I think that "(1)" should actually be "(0,1,0)". millitz just made a typo.

so, for this l=1 system, we write out all the basis kets:

$|1,1>,|1,0>,|1,-1>,|0,1>,|0,0>,|0,-1>,|-1,1>,|-1,0>,|-1,-1>$

(i) do we just ASSUME that all the basis kets are normalised to 1?
(ii) we can just work from here yes e.g.

normalise $|1,0>+3|-1,0>$

we get $\left( <1,0|+3<-1,0| \right) \left(|1,0>+3|-1,0> \right) = <1,0|1,0> +3<1,0|-1,0> + 3<-1,0|1,0> + 9<-1,0|-1,0> = 1 + 9=10$ using the orthogonality of eigenstates

and so the normalised wavefunction is $\psi=\frac{1}{\sqrt{10}}(|1,0>+3|-1,0>)$

can someone confirm both those points please?

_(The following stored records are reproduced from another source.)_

/-- The context of a queue (R255). -/
def QueueEntry.ctx (q : QueueEntry) : Nat := field q.context.toNat 0 16

/-- The KERNEL field that names a queue-table slot and, where one exists, a record (R405). -/
def queueField (entry record : Nat) : BitVec 64 := BitVec.ofNat 64 (record % 65536 + entry % 256 * 2 ^ 16)

/-- A queue's access that meets a fault waits for the reply (R405); one that meets a migrating page waits without a record
(token 0). -/
def State.holdQueue (s : State) (slice entry : Nat) (f : Option SysFault) (what : LaunchAccess) : State :=
  let q := s.queue slice entry
  match f with
  | none => s.modQueue slice entry (fun q => { q with access := some (0, what) })
  | some f =>
    let kid := match what with | .record kid => some kid | .signal kid => some kid | _ => none
    let field := match kid.bind s.kernel? with | some k => kernelField k | none => queueField entry 0
    let r := s.postSliceFault slice q.part f (.launch slice entry) q.ctx kid field none
    r.2.modQueue slice entry (fun q => { q with access := some (r.1, what) })

/-- A queue's access that no port carries waits under a name of its own (R341, R344). -/
def State.holdFar (s : State) (slice entry paddr : Nat) (what : LaunchAccess) : State :=
  { s with nextId := s.nextId + 1 }.modQueue slice entry (fun q =>
    { q with access := some (0, what), far := some { id := s.nextId, paddr := paddr, tries := 0, page := none } })

/-- A kernel's dispatch waits for a read that no port carries (R341, R344). -/
def State.holdFarKernel (s : State) (kid paddr : Nat) (page : Option Nat) : State :=
  { s with nextId := s.nextId + 1 }.modKernel kid (fun k => { k with far := some { id := s.nextId, paddr := paddr, tries := 0, page := page } })

/-- Such a read still cannot be made. -/
def State.farHeld (s : State) (slice : Nat) (f : Option FarRead) : Bool := f.any (fun x => !s.reachable slice x.paddr)

/-- The 128 bytes of header line 1 (R257): RDIDX, QSTATE with QERR, a zero word, FIDX, zeros. -/
def QueueEntry.line1 (q : QueueEntry) : List Byte :=
  leBytes 8 q.rdidx ++ leBytes 4 (q.state + q.qerr * 2 ^ 8) ++ leBytes 4 0 ++ leBytes 8 q.fidx ++ List.replicate 104 0

/-- QUEUE_FETCH is posted (R265, R334). -/
def State.postQueueFetch (s : State) (slice entry : Nat) : State :=
  let q := s.queue slice entry
  (s.postSliceFault slice q.part { SysFault.ending fQueueFetch 0 q.hdr.toNat with va := q.hdr } .info q.ctx none (queueField entry 0) none).2

/-- The queue error FETCH (R257). -/
def qFetch : Nat := 4
/-- The queue error INDEX (R257). -/
def qIndex : Nat := 1
/-- The queue error BADPACKET (R257). -/
def qBadPacket : Nat := 2
/-- The queue error DEPFAULT (R257). -/
def qDepFault : Nat := 3

/-- An ACTIVE queue moves to ERROR (R265), and its slice's interrupt says so (R301); header line 1 is to be written. DESIGN CHOICE (log
entry 77): a queue that is ERROR or DRAINING already keeps its QERR and FIDX. -/
def State.queueError (s : State) (slice entry err fidx : Nat) (header : Bool) : State :=
  if (s.queue slice entry).state == 1 then
    (s.modQueue slice entry (fun q => { q with state := 2, qerr := err, fidx := fidx, headerDue := q.headerDue || header })).modSlice slice
      (fun x => { x with interrupts := x.interrupts ++ [irqQueue] })
  else s

/-- An access that has ended without success (R265, R405): the queue fails with FETCH and the partition kernel hears of it. A wait or a
SIGNAL whose access it was has ended. DESIGN CHOICE (log entry 67): FIDX, "index of the packet that set QERR", is the head's index, and
RDIDX where no packet is at the head, whichever access it was. -/
def State.abandonAccess (s : State) (slice entry : Nat) (what : LaunchAccess) : State :=
  let q := s.queue slice entry
  let s1 := s.modQueue slice entry (fun q => { q with access := none, far := none })
  let s2 := match what with
    | .record kid => s1.modKernel kid (fun k => { k with recordDue := false })
    | .signal kid => s1.modKernel kid (fun k => { k with signalled := true })
    | .header => s1.modQueue slice entry (fun q => { q with headerDue := false })
    | .target | .signals => s1.modQueue slice entry (fun q => { q with head := none, started := false })
    | .register => (s1.modQueue slice entry (fun q => { q with result := 1 })).refuse slice (0x01000000 + 64 * entry + 0x24)
    | _ => s1
  let fidx := match q.head with | some p => p.index | none => q.rdidx
  (s2.queueError slice entry qFetch fidx (what != .header)).postQueueFetch slice entry

/-- The outcome of a launch unit's access: what to do on success, with the access held or ended otherwise (R405). DESIGN CHOICE (log
entry 67): an access that ends without a reply (FILL_OWNER, MEMERR) does to its queue what ABANDON does. -/
def State.onWrite (r : UnitWrite × State) (slice entry : Nat) (what : LaunchAccess) (next : State → State) : State :=
  match r with
  | (.done, s) => next s
  | (.fault f, s) => s.holdQueue slice entry (some f) what
  | (.wait, s) => s.holdQueue slice entry none what
  | (.far pa, s) => s.holdFar slice entry pa what
  | (.dead code pa, s) =>
    ((s.postSliceFault slice (s.queue slice entry).part (SysFault.ending code 0 pa) .info (s.queue slice entry).ctx none
      (queueField entry 0) none).2).abandonAccess slice entry what

/-- The outcome of a launch unit's read, as that of a write. -/
def State.onRead (r : UnitRead × State) (slice entry : Nat) (what : LaunchAccess) (next : List Byte → State → State) : State :=
  match r with
  | (.ok bs _, s) => next bs s
  | (.onSealed f, s) => s.holdQueue slice entry (some f) what
  | (.fault f, s) => s.holdQueue slice entry (some f) what
  | (.wait, s) => s.holdQueue slice entry none what
  | (.far pa, s) => s.holdFar slice entry pa what
  | (.dead code pa, s) =>
    ((s.postSliceFault slice (s.queue slice entry).part (SysFault.ending code 0 pa) .info (s.queue slice entry).ctx none
      (queueField entry 0) none).2).abandonAccess slice entry what

/-- Header line 1 is written where that is due (R257), with strong stores at SYS scope. -/
def State.writeHeader (s : State) (slice entry : Nat) : State :=
  let q := s.queue slice entry
  if !q.headerDue || q.access.isSome then s
  else
    let r := s.unitWrite slice q.part q.ctx none (addrAdd q.hdr 128) 128 false (fun _ => q.line1)
    State.onWrite r slice entry .header (fun s => s.modQueue slice entry (fun q => { q with headerDue := false }))

/-! ## Kernel records (R235) -/

/-- The code of a kernel state (R235). -/
def KernelState.code : KernelState → Nat
  | .queued => 0 | .dispatching => 1 | .running => 2 | .draining => 3 | .suspended => 4 | .complete => 5 | .faulted => 6

/-- RESIDENT of a kernel's record. -/
def State.residentOf (s : State) (kid : Nat) : Nat := ((s.tuftsOf kid).filter (fun e => e.2.resident)).length
/-- SUSPENDED tufts of a kernel. -/
def State.suspendedOf (s : State) (kid : Nat) : Nat := ((s.tuftsOf kid).filter (fun e => e.2.state == .suspended)).length

/-- The live child kernels that tufts of a kernel launched, ended tufts included (R235). -/
def State.liveChildren (s : State) (kid : Nat) (k : Kernel) : Nat :=
  ((s.ctx k.part k.ctx).children.filter (fun e =>
    e.2.parent == kid && (match s.kernel? e.2.kid with | some c => !c.ended | none => false))).length

/-- The 32 bytes of a kernel record (R235). -/
def State.recordBytes (s : State) (kid : Nat) (k : Kernel) : List Byte :=
  leBytes 4 (k.state.code + k.err % 256 * 2 ^ 8) ++ leBytes 4 0 ++ leBytes 8 k.next ++ leBytes 4 (s.residentOf kid) ++
    leBytes 4 (s.suspendedOf kid) ++ leBytes 4 (s.liveChildren kid k) ++ leBytes 4 0

/-- A kernel's record is written where that is due (R235, R260); a child's state goes to its table entry. -/
def State.writeRecordOf (s : State) (kid : Nat) : State :=
  match s.kernel? kid with
  | none => s
  | some k =>
    let q := s.queue k.slice k.entry
    if !k.recordDue then s
    else if k.child.isSome || !k.recordOk then
      let s1 := s.modKernel kid (fun k => { k with recordDue := false })
      match k.child with | some id => s1.noteChild k.part k.ctx id | none => s1
    else if q.access.isSome then s
    else
      let r := s.unitWrite k.slice k.part k.ctx (some kid) (addrAdd q.recbase (32 * k.record : Nat)) 32 false (fun _ => s.recordBytes kid k)
      State.onWrite r k.slice k.entry (.record kid) (fun s => s.modKernel kid (fun k => { k with recordDue := false }))

/-- A kernel changes and its record follows. -/
def State.noteKernel (s : State) (kid : Nat) (f : Kernel → Kernel) : State :=
  (s.modKernel kid (fun k => { f k with recordDue := true })).writeRecordOf kid

/-- TYPE of a packet (R260). -/
def packetType (bs : List Byte) : Nat := natAt bs 0 1

/-- The newest kernel that a queue's packets started. -/
def State.headKernel? (s : State) (slice entry : Nat) : Option Nat :=
  s.kernels.foldl (fun acc e => if e.2.slice == slice && e.2.entry == entry && e.2.child.isNone then some e.1 else acc) none

/-- A queue's head packet, where it is that of a kernel, ends with the kernel's DRAINING or FAULTED (R261). -/
def State.endHead (s : State) (kid : Nat) : State :=
  match s.kernel? kid with
  | none => s
  | some k =>
    if k.child.isNone && (s.queue k.slice k.entry).started && (s.queue k.slice k.entry).head.any (fun p => packetType p.bytes == 1) &&
        s.headKernel? k.slice k.entry == some kid then
      s.modQueue k.slice k.entry (fun q => { q with head := none, started := false })
    else s

/-- Every kernel a queue started has ended, with its record and signal written. -/
def State.queueQuiet (s : State) (slice entry : Nat) : Bool :=
  s.kernels.all (fun e => e.2.slice != slice || e.2.entry != entry || e.2.child.isSome || (e.2.ended && e.2.signalled && !e.2.recordDue))

/-- A DESTROYED queue whose last write of header line 1 has performed or been skipped leaves its table entry free (R256, R405). -/
def State.freeQueue (s : State) (slice entry : Nat) : State :=
  let q := s.queue slice entry
  if q.state == 4 && q.access.isNone then s.modQueue slice entry (fun q => { q with state := 0, headerDue := false }) else s

/-- A DRAINING queue whose kernels and head have ended is DESTROYED (R265). -/
def State.judgeQueue (s : State) (slice entry : Nat) : State :=
  let q := s.queue slice entry
  let s1 := if q.state == 3 && q.head.isNone && q.access.isNone && s.queueQuiet slice entry then
    (s.modQueue slice entry (fun q => { q with state := 4, headerDue := true })).writeHeader slice entry else s
  s1.freeQueue slice entry

/-- A child kernel that has ended: its launcher's record counts it no more (R235), its entry may be freed, and KWAITs return (R250,
R251). -/
def State.judgeChildOf (s : State) (k : Kernel) : State :=
  match k.child with
  | some id =>
    let s1 := match (s.ctx k.part k.ctx).children.find? id with
      | some c => s.modKernel c.parent (fun k => { k with recordDue := true })
      | none => s
    s1.judgeChild k.part k.ctx id
  | none => s

/-- A kernel that has ended needs no signal: SIGADDR is 0 or malformed (R260). -/
def Kernel.noSignal (k : Kernel) : Bool := k.sigaddr == 0 || !k.signalOk

/-- A kernel becomes COMPLETE or FAULTED (R234); its signal follows. -/
def State.endKernel (s : State) (kid : Nat) (state : KernelState) (err : Nat) : State :=
  match s.kernel? kid with
  | none => s
  | some k =>
    if k.ended then s
    else (((s.endHead kid).noteKernel kid (fun k =>
      { k with state := state, err := err, access := none, prefault := none, signalled := k.noSignal && state == .faulted })).judgeChildOf k).judgeQueue
        k.slice k.entry

/-- A tuft of a DRAINING kernel has ended, or gone: the kernel completes, faults or is SUSPENDED (R234). -/
def State.judgeKernel (s : State) (kid : Nat) : State :=
  match s.kernel? kid with
  | none => s
  | some k =>
    let total := k.nx * k.ny * k.nz
    if k.state != .draining then s
    else if k.next == total && (s.tuftsOf kid).isEmpty then
      s.endKernel kid (if k.lostTuft then .faulted else .complete) (if k.lostTuft then 0xFF else 0)
    else if k.preempt && s.residentOf kid == 0 then s.noteKernel kid (fun k =>
      { k with state := if k.again then .queued else .suspended, stage := if k.again then 0 else k.stage, preempt := false, again := false })
    else s

/-! ## The end of a tuft (R34, R215, R236) -/

/-- A handle slot that a tuft holds, or a buffer of it, is no longer anywhere (R215). -/
def PlaneState.without (p : PlaneState) (tid : Nat) : PlaneState :=
  { handles := p.handles.filter (fun h => h.2.holder != tid && h.2.buffer.origin != tid),
    parcels := p.parcels.filter (fun x => x.buffer.origin != tid) }

/-- A sheaf in HGIVE that waits to post a buffer of a tuft: the buffer is revoked, and there is nothing left to post (R215). -/
def Sheaf.revoke (sh : Sheaf) (tid : Nat) : Sheaf :=
  match sh.wait with
  | some w => match w.kind with
    | .post _ _ b => if b.origin == tid then { sh with wait := some { w with done := some 0 } } else sh
    | _ => sh
  | none => sh

/-- The handles and arrivals that a tuft's end takes away (R215). -/
def State.dropHandles (s : State) (tid : Nat) : State :=
  { s with
    cores := s.cores.map (fun e => (e.1, { e.2 with front := e.2.front.without tid, back := e.2.back.without tid }))
    sheaves := s.sheaves.map (fun e => (e.1, e.2.revoke tid)) }

/-- Collective commands of a tuft that are discarded (R351), all or only those that have not joined: they keep their places, failed with
PEER, and no longer speak for any tag. -/
def State.dropColls (s : State) (tid : Nat) (all : Bool) : State :=
  { s with slices := s.slices.map (fun e => (e.1, { e.2 with colls := e.2.colls.map (fun c =>
      if c.tid == tid && (all || !c.joined) then { c with failed := some 10 } else c) })) }

/-- The sheaves of a tuft leave their slots, with their victim tags (R33, R244). -/
def State.freeSheaves (s : State) (t : Tuft) : State :=
  let slots := (s.sheavesOf t).map (fun x => x.2.slotNo)
  let s1 := s.modCore t.core (fun k => { k with victims := k.victims.filter (fun v => !slots.contains v.2) })
  { s1 with sheaves := s1.sheaves.reject (fun sid _ => t.sheaves.contains sid) }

After reading your problem, it makes more sense to me right now.
Now I finally understand that the first and second # represent the 2 m value for 2 particles.
So actually this'll give us 9 basic vectors (which you just listed).
So theoretically, you should use some vector like (1,0,0,0,0,0,0,0,0) instead of (1,0,0). But I think you get the idea ;)
Yes, I made a wrong assumption. I thought the 2 numbers represent j, and m_j value; which is not true.
And for 1/(10)^(1/2)..., I don't see anything wrong with it.